Methods: We used Weibo as a resource to examine how posts differ according to the different poster-patient relationships. We collected a total of 10,322 relevant Weibo posts. Using a 2-step analysis method, we fine-tuned 2 Chinese Robustly Optimized Bidirectional Encoder Representations from Transformers (BERT) Pretraining Approach models on this data set with annotated poster-patient relationships. These models were lined in sequence, first a binary classifier (no_patient or patient) and then a multiclass classifier (post_user, family_members, friends_relatives, acquaintances, heard_relation), to classify poster-patient relationships. Next, we used the Linguistic Inquiry and Word Count lexicon to conduct sentiment analysis from 5 emotion categories (positive and negative emotions, anger, sadness, and anxiety), followed by topic modeling (BERTopic).
Results: Our binary model (F1-score=0.92) and multiclass model (F1-score=0.83) were largely able to classify poster-patient relationships accurately.
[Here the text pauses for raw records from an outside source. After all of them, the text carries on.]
-- ==== Sys2Proof/Machine/Mfspr.lean ====
section
/-! DEFINITION. The ten mfspr instructions, one definition for each (43_spr_access.md section 3). -/

namespace Sys2Proof.Machine

/-- mfspr MI_RBA0 (R152): bits 0:19 are RA of x[rD]. -/
def execMfsprMiRba0 (rD : Nat) (s : State) : Result := mfsprOp .miRba0 rD s

/-- mfspr MI_RBA1 (R153): bits 0:19 are RA of x[rD]. -/
def execMfsprMiRba1 (rD : Nat) (s : State) : Result := mfsprOp .miRba1 rD s

/-- mfspr MI_RBA2 (R154): bits 0:19 are RA of x[rD]. -/
def execMfsprMiRba2 (rD : Nat) (s : State) : Result := mfsprOp .miRba2 rD s

/-- mfspr MI_RBA3 (R155): bits 0:19 are RA of x[rD]. -/
def execMfsprMiRba3 (rD : Nat) (s : State) : Result := mfsprOp .miRba3 rD s

/-- mfspr MI_RA0 (R156): bits 0:19 are RS, 20:21 PP, 25 G of x[rD]. -/
def execMfsprMiRa0 (rD : Nat) (s : State) : Result := mfsprOp .miRa0 rD s

/-- mfspr MI_RA1 (R157): bits 0:19 are RS, 20:21 PP, 25 G of x[rD]. -/
def execMfsprMiRa1 (rD : Nat) (s : State) : Result := mfsprOp .miRa1 rD s

/-- mfspr MI_RA2 (R158): bits 0:19 are RS, 20:21 PP, 25 G of x[rD]. -/
def execMfsprMiRa2 (rD : Nat) (s : State) : Result := mfsprOp .miRa2 rD s

/-- mfspr MI_RA3 (R159): bits 0:19 are RS, 20:21 PP, 25 G of x[rD]. -/
def execMfsprMiRa3 (rD : Nat) (s : State) : Result := mfsprOp .miRa3 rD s

/-- mfspr MI_GRA (R160): bits 0 to 3 are ENR0 to ENR3, 20:21 PP, 25 G of x[rD]. -/
def execMfsprMiGra (rD : Nat) (s : State) : Result := mfsprOp .miGra rD s

/-- mfspr BBCMCR (R161): bit 18 is BE, 19 ETRE, 20 OERC of x[rD]. -/
def execMfsprBbcmcr (rD : Nat) (s : State) : Result := mfsprOp .bbcmcr rD s

end Sys2Proof.Machine
end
Subsequent sentiment analysis showed significant differences in emotion categories across all poster-patient relationships. Notably, negative emotions and anger were higher for the "no_patient" class, but sadness and anxiety were higher for the "family_members" class. Focusing on the top 30 topics, we also noted that topics on fears and anger toward cancer were higher in the "no_patient" class, but topics on cancer treatment were higher in the "family_members" class.
Conclusions: Chinese users post different types of content, depending on the poster- poster-patient relationships. If the patient is family, posts are sadder and more anxious but also contain more content on treatments. However, if no patient is detected, posts show higher levels of anger. We think that these may stem from rants from posters, which may help with emotion regulation and gathering social support.